§ **About this exercise**: In the entries below, find each line with the string "exec" and copy it.

[Saved data entries]
== == ==

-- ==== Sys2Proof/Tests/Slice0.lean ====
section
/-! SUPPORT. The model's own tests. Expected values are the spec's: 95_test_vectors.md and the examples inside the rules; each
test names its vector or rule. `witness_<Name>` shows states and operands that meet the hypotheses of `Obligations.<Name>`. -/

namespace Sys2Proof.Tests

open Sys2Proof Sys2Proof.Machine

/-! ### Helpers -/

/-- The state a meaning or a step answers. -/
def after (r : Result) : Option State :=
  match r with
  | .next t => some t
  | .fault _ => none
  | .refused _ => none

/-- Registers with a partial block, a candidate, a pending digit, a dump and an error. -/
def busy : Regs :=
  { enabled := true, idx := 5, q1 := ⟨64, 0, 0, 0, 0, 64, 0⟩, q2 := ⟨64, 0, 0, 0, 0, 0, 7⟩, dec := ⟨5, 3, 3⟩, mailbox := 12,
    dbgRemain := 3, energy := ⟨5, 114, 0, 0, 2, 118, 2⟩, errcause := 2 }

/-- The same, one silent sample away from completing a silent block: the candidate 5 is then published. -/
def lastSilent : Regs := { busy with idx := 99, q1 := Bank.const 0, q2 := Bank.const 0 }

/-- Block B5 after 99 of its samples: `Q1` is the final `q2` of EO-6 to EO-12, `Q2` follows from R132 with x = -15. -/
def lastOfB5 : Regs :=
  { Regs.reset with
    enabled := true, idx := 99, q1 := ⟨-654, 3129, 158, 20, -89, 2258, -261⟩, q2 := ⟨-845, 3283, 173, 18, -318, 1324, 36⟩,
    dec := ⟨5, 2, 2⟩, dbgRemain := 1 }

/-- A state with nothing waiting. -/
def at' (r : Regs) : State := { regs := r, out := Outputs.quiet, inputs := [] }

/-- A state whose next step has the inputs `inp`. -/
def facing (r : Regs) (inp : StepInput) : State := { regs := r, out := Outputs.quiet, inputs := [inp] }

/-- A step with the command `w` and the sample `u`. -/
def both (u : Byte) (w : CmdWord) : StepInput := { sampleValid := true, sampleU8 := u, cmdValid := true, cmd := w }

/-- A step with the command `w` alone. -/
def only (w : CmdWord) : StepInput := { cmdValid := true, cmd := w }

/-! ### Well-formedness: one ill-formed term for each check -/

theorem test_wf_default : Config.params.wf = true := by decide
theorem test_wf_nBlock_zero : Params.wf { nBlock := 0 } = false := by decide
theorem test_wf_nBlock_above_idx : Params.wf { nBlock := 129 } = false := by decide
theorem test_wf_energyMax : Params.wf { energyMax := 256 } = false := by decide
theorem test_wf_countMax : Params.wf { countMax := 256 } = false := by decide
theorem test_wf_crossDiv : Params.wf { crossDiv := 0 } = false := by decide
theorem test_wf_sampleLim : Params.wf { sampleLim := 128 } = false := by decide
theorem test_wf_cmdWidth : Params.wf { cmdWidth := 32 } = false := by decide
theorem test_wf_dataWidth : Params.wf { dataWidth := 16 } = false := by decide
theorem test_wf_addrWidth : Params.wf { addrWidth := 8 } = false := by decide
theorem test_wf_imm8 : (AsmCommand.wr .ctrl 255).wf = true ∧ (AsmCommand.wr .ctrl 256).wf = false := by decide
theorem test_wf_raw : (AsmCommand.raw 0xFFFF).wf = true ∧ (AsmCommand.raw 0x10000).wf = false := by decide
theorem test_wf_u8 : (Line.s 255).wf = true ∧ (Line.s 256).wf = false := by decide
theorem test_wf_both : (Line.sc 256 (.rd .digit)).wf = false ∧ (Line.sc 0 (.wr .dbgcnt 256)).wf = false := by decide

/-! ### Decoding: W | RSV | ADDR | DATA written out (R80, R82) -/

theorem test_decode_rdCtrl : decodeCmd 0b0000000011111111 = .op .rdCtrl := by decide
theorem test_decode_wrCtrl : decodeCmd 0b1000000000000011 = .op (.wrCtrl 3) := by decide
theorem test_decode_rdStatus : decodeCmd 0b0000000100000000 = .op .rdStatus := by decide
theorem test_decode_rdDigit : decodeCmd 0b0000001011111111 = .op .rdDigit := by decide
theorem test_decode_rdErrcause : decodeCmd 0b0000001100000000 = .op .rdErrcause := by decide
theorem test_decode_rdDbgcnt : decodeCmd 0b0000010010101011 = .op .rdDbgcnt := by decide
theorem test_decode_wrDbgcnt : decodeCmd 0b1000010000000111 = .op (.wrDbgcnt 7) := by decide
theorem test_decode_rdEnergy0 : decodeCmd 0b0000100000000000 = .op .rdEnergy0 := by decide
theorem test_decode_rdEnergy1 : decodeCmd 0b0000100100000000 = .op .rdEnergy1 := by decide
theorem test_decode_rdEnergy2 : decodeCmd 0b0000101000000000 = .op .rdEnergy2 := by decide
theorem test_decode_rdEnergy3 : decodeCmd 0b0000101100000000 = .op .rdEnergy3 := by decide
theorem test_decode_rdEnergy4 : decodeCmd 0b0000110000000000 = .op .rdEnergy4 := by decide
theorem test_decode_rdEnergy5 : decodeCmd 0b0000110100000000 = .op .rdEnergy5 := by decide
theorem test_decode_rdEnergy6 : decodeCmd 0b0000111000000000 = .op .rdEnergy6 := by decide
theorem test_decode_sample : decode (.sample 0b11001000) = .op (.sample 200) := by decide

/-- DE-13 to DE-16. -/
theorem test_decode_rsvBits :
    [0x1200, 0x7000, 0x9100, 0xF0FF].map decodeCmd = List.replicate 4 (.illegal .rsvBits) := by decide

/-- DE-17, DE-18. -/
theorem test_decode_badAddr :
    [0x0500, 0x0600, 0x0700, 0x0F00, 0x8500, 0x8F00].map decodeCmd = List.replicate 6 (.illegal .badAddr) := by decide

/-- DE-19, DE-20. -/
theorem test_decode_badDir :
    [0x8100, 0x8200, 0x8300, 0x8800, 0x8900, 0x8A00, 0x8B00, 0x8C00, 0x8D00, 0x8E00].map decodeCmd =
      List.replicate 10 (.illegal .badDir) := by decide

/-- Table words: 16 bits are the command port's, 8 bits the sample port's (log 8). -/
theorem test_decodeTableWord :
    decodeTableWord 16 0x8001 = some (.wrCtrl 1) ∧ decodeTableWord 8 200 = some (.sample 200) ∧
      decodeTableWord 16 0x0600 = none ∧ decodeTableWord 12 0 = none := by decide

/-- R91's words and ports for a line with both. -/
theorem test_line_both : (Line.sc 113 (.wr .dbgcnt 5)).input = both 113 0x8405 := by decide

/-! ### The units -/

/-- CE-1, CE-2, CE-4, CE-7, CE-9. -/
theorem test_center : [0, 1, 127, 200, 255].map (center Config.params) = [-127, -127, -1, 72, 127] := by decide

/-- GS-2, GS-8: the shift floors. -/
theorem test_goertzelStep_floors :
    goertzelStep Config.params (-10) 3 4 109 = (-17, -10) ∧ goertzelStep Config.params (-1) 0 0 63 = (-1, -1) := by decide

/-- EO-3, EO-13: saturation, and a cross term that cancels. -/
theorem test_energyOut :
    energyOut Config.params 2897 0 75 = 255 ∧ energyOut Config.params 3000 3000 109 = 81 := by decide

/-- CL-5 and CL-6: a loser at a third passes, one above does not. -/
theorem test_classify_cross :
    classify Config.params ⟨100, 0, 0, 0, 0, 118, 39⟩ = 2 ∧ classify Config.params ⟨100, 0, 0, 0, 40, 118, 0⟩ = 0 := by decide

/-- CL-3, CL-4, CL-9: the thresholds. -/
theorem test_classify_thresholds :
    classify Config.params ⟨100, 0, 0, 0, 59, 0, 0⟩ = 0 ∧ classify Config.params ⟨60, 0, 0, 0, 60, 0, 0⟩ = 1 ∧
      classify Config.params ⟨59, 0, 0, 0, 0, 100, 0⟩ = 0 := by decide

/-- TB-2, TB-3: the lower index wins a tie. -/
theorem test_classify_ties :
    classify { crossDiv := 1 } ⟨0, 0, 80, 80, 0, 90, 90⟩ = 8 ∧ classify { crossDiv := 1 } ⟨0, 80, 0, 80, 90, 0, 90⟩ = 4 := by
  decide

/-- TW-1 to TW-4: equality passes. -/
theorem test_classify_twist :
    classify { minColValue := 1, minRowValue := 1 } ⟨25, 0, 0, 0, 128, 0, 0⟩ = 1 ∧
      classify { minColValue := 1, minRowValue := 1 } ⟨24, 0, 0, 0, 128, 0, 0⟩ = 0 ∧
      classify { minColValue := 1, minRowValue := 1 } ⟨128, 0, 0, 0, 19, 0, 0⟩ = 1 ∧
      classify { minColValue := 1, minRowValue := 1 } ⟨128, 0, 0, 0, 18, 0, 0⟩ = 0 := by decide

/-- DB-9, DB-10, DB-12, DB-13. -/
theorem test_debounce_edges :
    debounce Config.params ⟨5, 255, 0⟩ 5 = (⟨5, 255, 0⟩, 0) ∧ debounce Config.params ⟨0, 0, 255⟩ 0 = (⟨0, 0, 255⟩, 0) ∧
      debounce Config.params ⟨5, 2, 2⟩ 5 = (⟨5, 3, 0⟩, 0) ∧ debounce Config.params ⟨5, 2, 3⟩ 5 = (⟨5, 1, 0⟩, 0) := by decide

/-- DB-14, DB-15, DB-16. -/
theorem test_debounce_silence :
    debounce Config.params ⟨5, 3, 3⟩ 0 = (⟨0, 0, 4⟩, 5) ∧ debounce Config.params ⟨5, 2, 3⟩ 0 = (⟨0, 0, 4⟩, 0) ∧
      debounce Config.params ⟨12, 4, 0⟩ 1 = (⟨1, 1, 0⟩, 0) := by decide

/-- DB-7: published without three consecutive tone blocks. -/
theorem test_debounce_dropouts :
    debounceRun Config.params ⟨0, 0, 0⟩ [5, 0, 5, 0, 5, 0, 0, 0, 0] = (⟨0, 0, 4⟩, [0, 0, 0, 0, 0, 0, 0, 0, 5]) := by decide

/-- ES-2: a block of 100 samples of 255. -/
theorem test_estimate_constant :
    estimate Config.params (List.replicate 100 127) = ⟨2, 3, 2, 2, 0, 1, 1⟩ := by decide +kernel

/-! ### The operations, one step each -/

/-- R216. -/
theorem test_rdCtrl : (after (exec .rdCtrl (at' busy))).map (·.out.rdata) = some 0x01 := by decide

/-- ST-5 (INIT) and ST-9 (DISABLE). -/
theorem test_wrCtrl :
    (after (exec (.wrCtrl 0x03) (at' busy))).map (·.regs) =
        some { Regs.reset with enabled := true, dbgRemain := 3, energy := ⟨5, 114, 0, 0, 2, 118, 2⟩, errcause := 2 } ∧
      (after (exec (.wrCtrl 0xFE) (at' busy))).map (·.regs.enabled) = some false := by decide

== == ==

§ **Result of this exercise**:
theorem test_rdCtrl : (after (exec .rdCtrl (at' busy))).map (·.out.rdata) = some 0x01 := by decide
    (after (exec (.wrCtrl 0x03) (at' busy))).map (·.regs) =
      (after (exec (.wrCtrl 0xFE) (at' busy))).map (·.regs.enabled) = some false := by decide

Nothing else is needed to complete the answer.